North China has been caught by sudden cold snap with temperatures already sub-zero, but local power plants have been feeling the chill for a long time as soaring coal prices stripped their profits away.
China's five largest power companies saw their combined coal-fired business lose 300 million yuan ($45 million) in September, the first group loss since August 2012.
GD Power Development saw revenue shrink in the first nine months, with net profits down about four percent in the third quarter year on year. Shanghai Electric Power saw its Q3 profit fall by 10.3 percent.
"The high coal price is eating away our profit and there are worries that a short-term shortage might push the price higher," said Liu Shenghan, sales manager of a power company in Shanxi Province, where 30 of 52 coal-fired power plants made losses in the first nine months.
The Bohai-Rim Steam-Coal Price Index, a gauge of coal prices in northern China's major ports, rose to 593 yuan per tonne last week, the 17th consecutive rise and about 60 percent up on the start of the year.
On one hand, the country is cutting excess coal capacity, while on the other, coal prices are edging up. Once synonymous with excess capacity, coal sector is staging a comeback. It is not rare to see trucks waiting in line at coal mines to be loaded, with similar scenes in ports.
Winter is coming, and the coal shortage follows rapid price increases in the past few weeks. The government is in the midst of cutting inefficient production; demand is increasing as the economy stabilizes; and hydroelectric generation is falling as the rainy season ends.
Policymakers face a delicate balancing act and it should be emphasized that the reasons for cutting coal capacity are not exclusively economic; environmental factors play a huge part in current policy.
While rising prices, and profits along with them, might tempt some faltering enterprises to expand production, the policy of cutting overcapacity is not negotiable and a long-term structural overhaul remains the primary objective, according to Sheng Laiyuan of the National Development and Reform Commission (NDRC).

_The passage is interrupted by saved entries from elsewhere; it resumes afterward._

-- ==== Sys2Proof/Certificates/Slice0/Obligations.lean ====
section
/-! DEFINITION. The statements for the provers. -/
open Sys2Proof Sys2Proof.Machine Sys2Proof.Safety

/-! ### The queue, the step, reset -/

/-- A step takes the command at the front of the queue and runs it on the state with the rest of the queue.
With no command waiting the block idles (the model's choice, log 1). -/
def Obligations.StepRunsFrontCommand : Prop :=
  (∀ (s : State) (c : Instr) (rest : List Instr), s.pending = c :: rest →
     Machine.step s = Machine.exec c { s with pending := rest }) ∧
  (∀ s : State, s.pending = [] → Machine.step s = .next s)

/-- No command stops the block, from any state: a fault of the hardware is a state (R441).
No command touches the queue: only the step takes commands from it.
Where the spec leaves a point open the model's choice shows: log entry 11. -/
def Obligations.CommandsAnswerAndLeaveQueue : Prop :=
  (∀ (i : Instr) (s : State), ∃ t, Machine.exec i s = .next t) ∧
  (∀ (i : Instr) (s t : State), Machine.exec i s = .next t → t.pending = s.pending)

/-- What reset leaves, as the host reads it (R385, R410, R413, R443, R444, R462, R485, R508): the values of the reset
columns. -/
def Obligations.ResetRegisters : Prop :=
  let r := State.reset
  (∀ c : Fin 64, regRead r.mc r.dev (0x100000 + 0x1000 * c.val) = some 0x400100010 ∧
    regRead r.mc r.dev (0x100020 + 0x1000 * c.val) = some 1 ∧ regRead r.mc r.dev (0x100120 + 0x1000 * c.val) = some c.val) ∧
  (∀ p : Fin 16, regRead r.mc r.dev (0x300000 + 0x400 * p.val) = some 0x5EE30 ∧
    regRead r.mc r.dev (0x300028 + 0x400 * p.val) = some 0x10002014) ∧
  regRead r.mc r.dev 0x140000 = some 4 ∧ regRead r.mc r.dev 0x307000 = some 0x10 ∧
  regRead r.mc r.dev 0x204000 = some 0x402 ∧ regRead r.mc r.dev 0xE00018 = some 1 ∧ regRead r.mc r.dev 0xE00030 = some 0xA ∧
  regRead r.mc r.dev 0xE00040 = some 1 ∧ regRead r.mc r.dev 0x400008 = some 0x14 ∧
  regRead r.mc r.dev 0x400010 = some 0xC800C800C80 ∧ regRead r.mc r.dev 0x401008 = some 0xC8 ∧
  regRead r.mc r.dev 0x401010 = some 0x3C003C14 ∧ regRead r.mc r.dev 0x401018 = some 0x3C55 ∧
  regRead r.mc r.dev 0x040010 = some 1

/-- At reset the management controller's registers stand in their ranges. -/
def Obligations.McRangesAtReset : Prop := McInv State.reset.mc

/-- Every step keeps the management controller's registers in the ranges the spec gives them, and test mode inside ON (R491,
R495, R497, R499, R508, R528): from every state in which they stand so, whatever command is in front. -/
def Obligations.McRangesKept : Prop := ∀ s t : State, McInv s.mc → Machine.step s = .next t → McInv t.mc

/-! ### Numbers -/

/-- FX48 addition (R63): exact modulo 2^64, commutative and associative, so that neither order nor grouping matters; the slot is the true
sum while the magnitudes of the addends stay below 2^63 in sum. -/
def Obligations.FixedSumsExact : Prop :=
  (∀ a b c : Nat, fxAdd a b = fxAdd b a ∧ fxAdd (fxAdd a b) c = fxAdd a (fxAdd b c) ∧ fxAdd a b % 2 ^ 64 = (a + b) % 2 ^ 64 ∧
    fxAdd a b < 2 ^ 64) ∧
  (∀ (v : Nat) (xs ys : List Nat), xs.Perm ys → xs.foldl fxAdd v = ys.foldl fxAdd v) ∧
  (∀ xs ys : List Nat, (xs ++ ys).foldl fxAdd 0 = fxAdd (xs.foldl fxAdd 0) (ys.foldl fxAdd 0)) ∧
  (∀ xs : List Nat, (xs.map fun x => (sext 64 x).natAbs).sum < 2 ^ 63 →
    sext 64 (xs.foldl fxAdd 0) = (xs.map (sext 64)).sum)

/-- E4M3 (R57): no code is an infinity; exponent field 0b1111 with fractions 0 to 6 encodes normal numbers up to 448 in magnitude, 0x7F and
0xFF are NaN, 0x00 and 0x80 the two zeros. -/
def Obligations.E4M3Codes : Prop :=
  (∀ c : BitVec 8, (∀ neg, floatVal .e4m3 c.toNat ≠ .inf neg) ∧
    (floatVal .e4m3 c.toNat = .nan ↔ c = 0x7F ∨ c = 0xFF) ∧
    (c.toNat / 8 % 16 = 15 → c.toNat % 8 ≤ 6 → floatVal .e4m3 c.toNat = .fin (c.getLsbD 7) (8 + c.toNat % 8) 5 false)) ∧
  floatVal .e4m3 0x00 = .fin false 0 (-9) false ∧ floatVal .e4m3 0x80 = .fin true 0 (-9) false ∧
  floatVal .e4m3 0x7E = .fin false 14 5 false ∧ floatVal .e4m3 0xFE = .fin true 14 5 false ∧ 14 * 2 ^ 5 = 448

/-- CROSS_HASH (R101): the bin of the feature is the upper half of the 64-bit product of the hash of its two operands' bins and
COUNT + 1; the hash is the mixing function of the spec, on 32-bit words. -/
def Obligations.CrossHashBins : Prop :=
  let mix (x : BitVec 32) : BitVec 32 :=
    let x := x ^^^ (x >>> 16)
    let x := x * 0x6B2F4E35
    let x := x ^^^ (x >>> 15)
    let x := x * 0x9C3A71D3
    x ^^^ (x >>> 16)
  ∀ (t : SieveTable) (nb : List Nat) (area : Nat → Bytes) (st : Binned) (f : Feature) (a b seed : BitVec 32), f.kind = 3 → st.status = 0 →
    at' 0 st.bins f.opA = a.toNat → at' 0 st.bins f.opB = b.toNat → f.seed = seed.toNat → a.toNat < 2 ^ 16 → b.toNat < 2 ^ 16 →
    f.count + 1 < 2 ^ 32 →
    sieveStep t nb area st f = { st with bins := st.bins ++
      [(((mix (((a <<< 16) + b) ^^^ seed)).setWidth 64 * BitVec.ofNat 64 (f.count + 1)) >>> 32).toNat] }

/-! ### Whole-machine rules -/

/-- The owner keys and the two policy bits of MC flash change only through the management interface (R128, R520): every other
command, a device reset among them (R442), leaves them.
The MC's fence counts over the module's life never fall, and rise only by a fence, by one, for the core it names (R437,
R442). -/
def Obligations.McFlashOnlyByItsCommands : Prop :=
  (∀ (i : Instr) (s t : State), Machine.exec i s = .next t →
     (t.mc.keys = s.mc.keys ∨ ∃ slot, i = .ownerKeyClear slot ∨ ∃ key, i = .ownerKeyInstall slot key) ∧
     (t.mc.requireSigned = s.mc.requireSigned ∨ ∃ on, i = .requireSigned on) ∧
     (t.mc.permit = s.mc.permit ∨ ∃ on, i = .permit on)) ∧
  (∀ (i : Instr) (s t : State) (n : Nat), Machine.exec i s = .next t →
     Tbl.get 0 n t.mc.fences = Tbl.get 0 n s.mc.fences ∨
     (∃ (c : Fin 256) (u : Upset), i = .fence c u ∧ c.val = n ∧ Tbl.get 0 n t.mc.fences = Tbl.get 0 n s.mc.fences + 1))

/-- Outside the state ON nothing happens in the digital part, but that the device may come ON or lose its last state to a
lockout (R489, R490).
While the device is fatal, in test mode too, every command leaves all of the digital part but the registers that
reads of the host move, the host link's translation state, the output and the model's own counter of free values, until a device
reset or a power transition (R441). -/
def Obligations.OffAndFatalStandStill : Prop :=
  (∀ (i : Instr) (s t : State), s.mc.pwr.state ≠ .on → Machine.exec i s = .next t →
     t.dev = s.dev ∨ (∃ mv, i = .inputLockout mv) ∨ (∃ te failed, i = .powerOn te failed)) ∧
  (∀ (i : Instr) (s t : State), s.dev.fatal = true → Machine.exec i s = .next t →
     (match i with
       | .hostLinkDown _ _ | .discard _ | .deviceReset _ | .registerWrite _ _ _ _ | .inputLockout _ | .powerOn _ _ | .powerOff
       | .thermalTrip _ | .flowTrip _ => False
       | _ => True) →
     t.dev = { s.dev with host := t.dev.host, out := t.dev.out, engines := t.dev.engines, badAccess := t.dev.badAccess,
                          cores := t.dev.cores, free := t.dev.free } ∧
     ∀ n, (t.dev.core n) = { s.dev.core n with regs := (t.dev.core n).regs })

/-! ### The management controller -/

/-- Power states (R487, R489, R490, R502, R532): the input brings STANDBY; STANDBY that may become ON does so by a device reset,
in test mode as TEST_EN says; an OFF request, a thermal trip and a flow trip leave ON for STANDBY, the trips latched; a lockout
takes every state to OFF. After an undervoltage lockout the input brings STANDBY only above 49.5 V, and an input that brings nothing
is only noted. Leaving ON clears the digital part and the coolant registers; MC flash (keys, fence counts) stands; SLOT_ID is read on
entry to STANDBY (R526).
Where the spec leaves a point open the model's choice shows: log entries 37 and 55. -/
def Obligations.PowerStates : Prop :=
  (∀ (mv : Nat) (s : State), s.mc.pwr.state = .off → 50000 ≤ mv ∨ (s.mc.pwr.uvlo = true ∧ 49500 < mv) → mv ≤ 59500 →
    Machine.exec (.inputApplied mv) s = .next { s with mc := { s.mc with
      pwr := { s.mc.pwr with state := .standby, input := mv, uvlo := false }, slotId := Config.slotId } }) ∧
  (∀ (mv : Nat) (s : State), s.mc.pwr.state ≠ .off ∨ mv ≤ 49500 ∨ (mv < 50000 ∧ s.mc.pwr.uvlo = false) ∨ 59500 < mv →
    Machine.exec (.inputApplied mv) s = .next { s with mc := { s.mc with pwr := { s.mc.pwr with input := mv } } }) ∧
  (∀ (mv : Nat) (s : State), 47500 ≤ mv → mv ≤ 60500 →
    Machine.exec (.inputLockout mv) s = .next { s with mc := { s.mc with pwr := { s.mc.pwr with input := mv } } }) ∧
  (∀ (te : Bool) (failed : List Nat) (s : State), s.mc.mayPowerOn = true →
    ∃ t, Machine.exec (.powerOn te failed) s = .next t ∧ t.pending = s.pending ∧ t.mc.pwr.state = .on ∧ t.mc.testMode = te ∧
      t.dev.mem = [] ∧ t.dev.err.fatalState = (if te then 1 else 0) ∧ t.mc.keys = s.mc.keys ∧ t.mc.fences = s.mc.fences) ∧
  (∀ (i : Instr) (trip : Bool) (s : State), s.mc.pwr.state = .on →
    ((i = .powerOff ∧ trip = false) ∨ ((∃ c : Int, i = .thermalTrip c ∧ 105 ≤ c) ∧ trip = true) ∨
      ((∃ f : Nat, i = .flowTrip f ∧ f < 500) ∧ trip = true)) →
    ∃ t, Machine.exec i s = .next t ∧ t.pending = s.pending ∧ t.mc.pwr.state = .standby ∧ t.mc.pwr.trip = trip ∧
      t.mc.testMode = false ∧ t.dev = s.dev.cleared ∧ t.mc.keys = s.mc.keys ∧ t.mc.fences = s.mc.fences ∧
      t.mc.slotId = Config.slotId ∧ coolReg t.mc.cool 0x00 = coolReg {} 0x00 ∧ t.mc.cool.tauS = 60 ∧ t.mc.cool.tjTarget = 85) ∧
  (∀ (mv : Nat) (s : State), mv < 47500 ∨ 60500 < mv →
    ∃ t, Machine.exec (.inputLockout mv) s = .next t ∧ t.pending = s.pending ∧ t.mc.pwr.state = .off ∧ t.mc.cool = {} ∧
      t.mc.pwr.input = mv ∧ t.mc.pwr.uvlo = decide (mv < 47500) ∧ t.mc.testMode = false ∧ t.dev = s.dev.cleared ∧ t.mc.keys = s.mc.keys ∧ t.mc.fences = s.mc.fences)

By the end of September, over 80 percent of the 250 million tonnes of capacity up for the chop this year had already been eliminated. Since then the NDRC has called a number of industry-wide meetings, striving to cool price fever while ensuring stable supplies in Q4. At one of those meetings last week, medium-to-long-term supply and price contracts were on the agenda.
These contracts are on the table as a win-win solution; rationalizing the supply chain and securing demand. However, the history of these kinds of contracts is far from ideal. Those for 2014 and 2015 were not well implemented.
For things to work out better this time around, implementation is key and key to implementation is supervision. Third-party credit rating platforms maybe the best option for ensuring that all players fulfill their obligations, industry insiders say.